Information supplied Start Marker
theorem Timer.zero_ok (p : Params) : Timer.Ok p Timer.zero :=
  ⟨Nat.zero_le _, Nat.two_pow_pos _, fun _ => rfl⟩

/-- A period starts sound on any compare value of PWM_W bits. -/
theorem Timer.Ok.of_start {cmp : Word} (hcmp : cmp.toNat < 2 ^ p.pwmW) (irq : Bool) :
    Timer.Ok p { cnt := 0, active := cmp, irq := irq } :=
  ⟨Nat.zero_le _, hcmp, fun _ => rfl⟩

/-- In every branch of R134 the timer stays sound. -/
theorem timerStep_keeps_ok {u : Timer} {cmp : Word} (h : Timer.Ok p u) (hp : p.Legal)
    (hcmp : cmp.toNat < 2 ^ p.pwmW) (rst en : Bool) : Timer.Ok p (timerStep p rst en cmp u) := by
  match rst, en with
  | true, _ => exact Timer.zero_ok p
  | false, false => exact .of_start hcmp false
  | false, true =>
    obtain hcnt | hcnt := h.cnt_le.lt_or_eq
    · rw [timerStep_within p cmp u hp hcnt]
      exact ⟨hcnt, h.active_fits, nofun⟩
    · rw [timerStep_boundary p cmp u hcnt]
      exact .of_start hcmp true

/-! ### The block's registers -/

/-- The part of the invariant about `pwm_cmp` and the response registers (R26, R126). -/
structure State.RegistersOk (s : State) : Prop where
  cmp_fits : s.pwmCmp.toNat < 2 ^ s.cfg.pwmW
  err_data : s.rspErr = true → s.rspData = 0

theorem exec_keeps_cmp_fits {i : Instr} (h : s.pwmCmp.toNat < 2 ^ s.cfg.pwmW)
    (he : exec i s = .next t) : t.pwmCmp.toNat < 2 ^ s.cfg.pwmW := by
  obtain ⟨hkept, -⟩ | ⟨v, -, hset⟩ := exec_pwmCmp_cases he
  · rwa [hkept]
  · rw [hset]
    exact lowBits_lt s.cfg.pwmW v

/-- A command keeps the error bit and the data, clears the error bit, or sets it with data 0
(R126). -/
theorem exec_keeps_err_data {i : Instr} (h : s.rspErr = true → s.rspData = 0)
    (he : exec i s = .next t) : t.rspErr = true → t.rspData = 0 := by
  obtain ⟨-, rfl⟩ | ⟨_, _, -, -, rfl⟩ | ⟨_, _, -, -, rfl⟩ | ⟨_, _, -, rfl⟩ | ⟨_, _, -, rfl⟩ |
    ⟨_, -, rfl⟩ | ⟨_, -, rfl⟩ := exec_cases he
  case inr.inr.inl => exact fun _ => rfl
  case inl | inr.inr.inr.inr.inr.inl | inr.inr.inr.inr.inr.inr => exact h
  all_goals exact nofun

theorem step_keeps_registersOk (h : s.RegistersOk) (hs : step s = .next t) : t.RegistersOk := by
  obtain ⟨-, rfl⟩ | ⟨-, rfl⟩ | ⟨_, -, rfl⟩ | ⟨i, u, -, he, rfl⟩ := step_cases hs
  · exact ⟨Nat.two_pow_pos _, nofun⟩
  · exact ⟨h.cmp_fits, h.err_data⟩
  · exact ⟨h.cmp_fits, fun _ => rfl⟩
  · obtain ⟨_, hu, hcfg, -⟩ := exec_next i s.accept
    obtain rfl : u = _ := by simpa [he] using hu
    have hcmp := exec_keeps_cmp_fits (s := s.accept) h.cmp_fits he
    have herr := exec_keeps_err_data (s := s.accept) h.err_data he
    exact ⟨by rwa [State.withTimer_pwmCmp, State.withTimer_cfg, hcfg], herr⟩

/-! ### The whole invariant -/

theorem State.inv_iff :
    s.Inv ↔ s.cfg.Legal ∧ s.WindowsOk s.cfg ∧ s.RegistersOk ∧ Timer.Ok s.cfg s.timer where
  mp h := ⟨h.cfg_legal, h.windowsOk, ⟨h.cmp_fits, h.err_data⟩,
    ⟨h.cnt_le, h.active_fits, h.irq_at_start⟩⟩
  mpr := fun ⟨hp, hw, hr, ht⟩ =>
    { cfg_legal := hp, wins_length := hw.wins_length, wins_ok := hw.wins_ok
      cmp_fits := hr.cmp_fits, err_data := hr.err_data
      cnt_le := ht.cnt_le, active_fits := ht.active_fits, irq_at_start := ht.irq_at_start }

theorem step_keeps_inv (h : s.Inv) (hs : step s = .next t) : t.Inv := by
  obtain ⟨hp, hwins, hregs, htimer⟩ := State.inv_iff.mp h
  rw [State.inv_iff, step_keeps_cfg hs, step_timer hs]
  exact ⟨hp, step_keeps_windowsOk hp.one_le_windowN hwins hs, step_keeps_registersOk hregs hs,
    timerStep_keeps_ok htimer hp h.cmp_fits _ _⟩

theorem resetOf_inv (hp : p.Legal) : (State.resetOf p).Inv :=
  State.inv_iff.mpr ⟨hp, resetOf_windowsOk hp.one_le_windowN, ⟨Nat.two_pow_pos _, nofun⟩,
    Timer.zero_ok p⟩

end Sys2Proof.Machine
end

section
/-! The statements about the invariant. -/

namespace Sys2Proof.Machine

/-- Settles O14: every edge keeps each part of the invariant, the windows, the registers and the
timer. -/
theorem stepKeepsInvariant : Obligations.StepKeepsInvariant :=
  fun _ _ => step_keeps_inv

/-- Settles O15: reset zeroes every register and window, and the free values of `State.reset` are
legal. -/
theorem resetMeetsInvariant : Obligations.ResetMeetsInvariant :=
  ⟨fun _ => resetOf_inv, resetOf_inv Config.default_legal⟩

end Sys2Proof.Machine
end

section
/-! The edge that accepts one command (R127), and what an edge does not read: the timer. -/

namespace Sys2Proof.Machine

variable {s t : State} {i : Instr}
Information supplied End Marker
Information supplied Start Marker
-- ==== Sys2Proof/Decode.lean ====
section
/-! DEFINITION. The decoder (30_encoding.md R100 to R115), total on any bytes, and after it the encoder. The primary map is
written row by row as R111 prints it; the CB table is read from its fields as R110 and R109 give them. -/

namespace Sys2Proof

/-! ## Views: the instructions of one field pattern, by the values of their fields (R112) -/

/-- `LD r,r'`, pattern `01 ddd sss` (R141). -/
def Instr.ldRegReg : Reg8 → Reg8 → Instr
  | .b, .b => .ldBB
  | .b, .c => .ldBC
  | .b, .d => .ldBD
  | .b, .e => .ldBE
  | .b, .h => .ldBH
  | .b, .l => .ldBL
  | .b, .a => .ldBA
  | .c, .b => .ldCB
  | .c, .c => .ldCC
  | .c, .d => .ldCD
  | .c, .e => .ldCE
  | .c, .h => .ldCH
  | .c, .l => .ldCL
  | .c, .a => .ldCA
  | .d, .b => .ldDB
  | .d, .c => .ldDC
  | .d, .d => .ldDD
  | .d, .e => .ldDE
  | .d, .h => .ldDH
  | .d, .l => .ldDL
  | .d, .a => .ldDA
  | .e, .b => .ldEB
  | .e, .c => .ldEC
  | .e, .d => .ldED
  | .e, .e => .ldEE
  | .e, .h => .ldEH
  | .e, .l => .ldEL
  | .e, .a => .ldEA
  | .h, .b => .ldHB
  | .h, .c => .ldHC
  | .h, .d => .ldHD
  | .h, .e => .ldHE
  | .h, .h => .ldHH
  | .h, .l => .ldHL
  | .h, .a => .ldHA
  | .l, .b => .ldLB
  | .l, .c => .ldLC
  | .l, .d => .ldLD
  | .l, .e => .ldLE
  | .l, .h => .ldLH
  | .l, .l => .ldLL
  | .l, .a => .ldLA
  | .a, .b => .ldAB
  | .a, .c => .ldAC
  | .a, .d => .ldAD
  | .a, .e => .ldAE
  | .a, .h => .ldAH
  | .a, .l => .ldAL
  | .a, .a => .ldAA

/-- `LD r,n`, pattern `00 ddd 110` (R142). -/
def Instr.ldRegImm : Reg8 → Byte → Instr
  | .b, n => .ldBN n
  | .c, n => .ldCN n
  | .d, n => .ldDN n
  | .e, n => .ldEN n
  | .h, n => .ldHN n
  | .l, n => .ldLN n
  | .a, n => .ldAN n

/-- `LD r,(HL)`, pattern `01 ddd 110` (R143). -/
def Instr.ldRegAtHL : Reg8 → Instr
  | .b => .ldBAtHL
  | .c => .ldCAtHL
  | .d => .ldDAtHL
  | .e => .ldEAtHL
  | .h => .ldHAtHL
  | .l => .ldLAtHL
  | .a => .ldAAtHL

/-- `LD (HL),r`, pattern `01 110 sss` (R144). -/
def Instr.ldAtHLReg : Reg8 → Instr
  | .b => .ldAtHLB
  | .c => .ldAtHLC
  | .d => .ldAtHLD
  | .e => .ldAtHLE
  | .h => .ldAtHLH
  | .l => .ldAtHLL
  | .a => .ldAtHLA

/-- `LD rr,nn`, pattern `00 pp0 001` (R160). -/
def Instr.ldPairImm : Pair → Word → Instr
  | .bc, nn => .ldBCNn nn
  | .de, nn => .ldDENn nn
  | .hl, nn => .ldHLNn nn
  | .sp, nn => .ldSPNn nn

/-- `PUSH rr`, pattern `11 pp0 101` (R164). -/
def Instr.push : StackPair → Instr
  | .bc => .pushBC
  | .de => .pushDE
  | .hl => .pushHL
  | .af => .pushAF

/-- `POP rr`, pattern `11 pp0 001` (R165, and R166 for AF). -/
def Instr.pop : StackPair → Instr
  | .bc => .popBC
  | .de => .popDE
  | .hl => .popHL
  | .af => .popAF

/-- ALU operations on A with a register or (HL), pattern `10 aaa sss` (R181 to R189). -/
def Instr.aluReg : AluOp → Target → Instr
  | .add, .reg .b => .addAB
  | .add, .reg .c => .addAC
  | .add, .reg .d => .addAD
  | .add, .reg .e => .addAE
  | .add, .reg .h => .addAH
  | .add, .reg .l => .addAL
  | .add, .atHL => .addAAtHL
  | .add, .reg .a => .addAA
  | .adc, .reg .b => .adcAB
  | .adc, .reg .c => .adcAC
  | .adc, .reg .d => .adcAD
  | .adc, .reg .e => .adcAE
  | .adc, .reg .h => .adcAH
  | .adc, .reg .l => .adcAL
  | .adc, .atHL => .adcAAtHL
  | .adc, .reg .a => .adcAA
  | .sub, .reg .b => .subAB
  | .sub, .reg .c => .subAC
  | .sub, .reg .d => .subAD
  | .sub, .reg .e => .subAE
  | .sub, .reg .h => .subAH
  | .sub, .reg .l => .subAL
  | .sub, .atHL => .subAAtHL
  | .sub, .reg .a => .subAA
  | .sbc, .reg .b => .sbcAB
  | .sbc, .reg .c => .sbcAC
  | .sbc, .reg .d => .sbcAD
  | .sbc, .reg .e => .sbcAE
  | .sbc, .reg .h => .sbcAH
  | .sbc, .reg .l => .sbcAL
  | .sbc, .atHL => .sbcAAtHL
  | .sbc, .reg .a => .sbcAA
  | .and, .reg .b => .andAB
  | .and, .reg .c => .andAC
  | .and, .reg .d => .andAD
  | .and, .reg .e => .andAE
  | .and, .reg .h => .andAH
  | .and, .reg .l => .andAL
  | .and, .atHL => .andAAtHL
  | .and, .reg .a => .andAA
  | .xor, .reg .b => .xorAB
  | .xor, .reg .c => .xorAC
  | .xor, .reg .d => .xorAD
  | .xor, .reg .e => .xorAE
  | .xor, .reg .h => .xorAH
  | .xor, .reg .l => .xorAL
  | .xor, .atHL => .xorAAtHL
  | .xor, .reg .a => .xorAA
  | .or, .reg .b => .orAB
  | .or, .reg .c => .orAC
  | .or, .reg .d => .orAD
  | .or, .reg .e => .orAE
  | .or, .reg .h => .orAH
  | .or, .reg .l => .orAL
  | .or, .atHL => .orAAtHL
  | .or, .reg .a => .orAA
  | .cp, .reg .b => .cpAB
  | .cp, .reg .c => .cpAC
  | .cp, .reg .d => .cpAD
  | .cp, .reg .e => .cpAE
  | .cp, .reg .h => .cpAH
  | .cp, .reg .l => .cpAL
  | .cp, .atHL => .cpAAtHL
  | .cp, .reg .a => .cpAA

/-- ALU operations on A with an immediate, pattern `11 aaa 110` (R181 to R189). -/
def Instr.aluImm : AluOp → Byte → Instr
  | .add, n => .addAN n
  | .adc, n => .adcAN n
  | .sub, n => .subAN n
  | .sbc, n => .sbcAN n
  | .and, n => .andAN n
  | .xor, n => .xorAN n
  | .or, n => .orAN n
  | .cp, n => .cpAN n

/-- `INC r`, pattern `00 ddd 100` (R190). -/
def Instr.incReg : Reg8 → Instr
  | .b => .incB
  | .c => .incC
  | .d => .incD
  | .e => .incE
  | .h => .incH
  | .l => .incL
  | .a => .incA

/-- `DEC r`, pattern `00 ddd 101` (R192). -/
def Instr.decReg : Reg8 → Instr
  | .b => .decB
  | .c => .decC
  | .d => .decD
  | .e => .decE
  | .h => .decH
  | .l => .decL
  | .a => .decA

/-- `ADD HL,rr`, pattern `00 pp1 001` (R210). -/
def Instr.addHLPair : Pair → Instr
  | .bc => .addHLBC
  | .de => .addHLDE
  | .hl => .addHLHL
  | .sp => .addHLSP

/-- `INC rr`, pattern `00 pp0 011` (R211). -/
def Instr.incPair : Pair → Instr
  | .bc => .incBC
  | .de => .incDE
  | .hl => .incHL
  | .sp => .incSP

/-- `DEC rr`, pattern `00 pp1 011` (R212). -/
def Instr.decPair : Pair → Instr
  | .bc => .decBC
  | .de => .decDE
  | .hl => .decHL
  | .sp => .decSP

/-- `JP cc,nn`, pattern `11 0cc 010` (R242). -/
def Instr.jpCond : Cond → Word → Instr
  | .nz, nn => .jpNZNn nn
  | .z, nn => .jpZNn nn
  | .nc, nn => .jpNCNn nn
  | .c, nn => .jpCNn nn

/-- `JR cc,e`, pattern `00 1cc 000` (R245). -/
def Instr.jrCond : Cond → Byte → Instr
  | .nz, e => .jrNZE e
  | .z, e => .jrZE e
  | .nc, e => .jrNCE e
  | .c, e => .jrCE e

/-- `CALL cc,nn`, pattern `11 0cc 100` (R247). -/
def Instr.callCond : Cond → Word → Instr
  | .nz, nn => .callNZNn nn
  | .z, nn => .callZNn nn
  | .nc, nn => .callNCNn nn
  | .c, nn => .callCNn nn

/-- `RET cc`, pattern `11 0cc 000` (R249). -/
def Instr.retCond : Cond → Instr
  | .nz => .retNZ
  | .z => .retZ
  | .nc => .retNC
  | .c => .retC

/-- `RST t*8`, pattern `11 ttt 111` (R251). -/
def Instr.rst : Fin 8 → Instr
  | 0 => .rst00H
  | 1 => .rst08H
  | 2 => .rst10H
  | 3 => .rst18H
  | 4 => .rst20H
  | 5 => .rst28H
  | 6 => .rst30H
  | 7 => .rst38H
Information supplied End Marker
### Goal of the exercise
The required output is every line above from the one with "theorem Timer.zero_ok (p" down to the one with "exact ⟨h.cmp_fits, h.err_data⟩", restated word for word, ends included.

### Answer box
theorem Timer.zero_ok (p : Params) : Timer.Ok p Timer.zero :=
  ⟨Nat.zero_le _, Nat.two_pow_pos _, fun _ => rfl⟩

/-- A period starts sound on any compare value of PWM_W bits. -/
theorem Timer.Ok.of_start {cmp : Word} (hcmp : cmp.toNat < 2 ^ p.pwmW) (irq : Bool) :
    Timer.Ok p { cnt := 0, active := cmp, irq := irq } :=
  ⟨Nat.zero_le _, hcmp, fun _ => rfl⟩

/-- In every branch of R134 the timer stays sound. -/
theorem timerStep_keeps_ok {u : Timer} {cmp : Word} (h : Timer.Ok p u) (hp : p.Legal)
    (hcmp : cmp.toNat < 2 ^ p.pwmW) (rst en : Bool) : Timer.Ok p (timerStep p rst en cmp u) := by
  match rst, en with
  | true, _ => exact Timer.zero_ok p
  | false, false => exact .of_start hcmp false
  | false, true =>
    obtain hcnt | hcnt := h.cnt_le.lt_or_eq
    · rw [timerStep_within p cmp u hp hcnt]
      exact ⟨hcnt, h.active_fits, nofun⟩
    · rw [timerStep_boundary p cmp u hcnt]
      exact .of_start hcmp true

/-! ### The block's registers -/

/-- The part of the invariant about `pwm_cmp` and the response registers (R26, R126). -/
structure State.RegistersOk (s : State) : Prop where
  cmp_fits : s.pwmCmp.toNat < 2 ^ s.cfg.pwmW
  err_data : s.rspErr = true → s.rspData = 0

theorem exec_keeps_cmp_fits {i : Instr} (h : s.pwmCmp.toNat < 2 ^ s.cfg.pwmW)
    (he : exec i s = .next t) : t.pwmCmp.toNat < 2 ^ s.cfg.pwmW := by
  obtain ⟨hkept, -⟩ | ⟨v, -, hset⟩ := exec_pwmCmp_cases he
  · rwa [hkept]
  · rw [hset]
    exact lowBits_lt s.cfg.pwmW v

/-- A command keeps the error bit and the data, clears the error bit, or sets it with data 0
(R126). -/
theorem exec_keeps_err_data {i : Instr} (h : s.rspErr = true → s.rspData = 0)
    (he : exec i s = .next t) : t.rspErr = true → t.rspData = 0 := by
  obtain ⟨-, rfl⟩ | ⟨_, _, -, -, rfl⟩ | ⟨_, _, -, -, rfl⟩ | ⟨_, _, -, rfl⟩ | ⟨_, _, -, rfl⟩ |
    ⟨_, -, rfl⟩ | ⟨_, -, rfl⟩ := exec_cases he
  case inr.inr.inl => exact fun _ => rfl
  case inl | inr.inr.inr.inr.inr.inl | inr.inr.inr.inr.inr.inr => exact h
  all_goals exact nofun

theorem step_keeps_registersOk (h : s.RegistersOk) (hs : step s = .next t) : t.RegistersOk := by
  obtain ⟨-, rfl⟩ | ⟨-, rfl⟩ | ⟨_, -, rfl⟩ | ⟨i, u, -, he, rfl⟩ := step_cases hs
  · exact ⟨Nat.two_pow_pos _, nofun⟩
  · exact ⟨h.cmp_fits, h.err_data⟩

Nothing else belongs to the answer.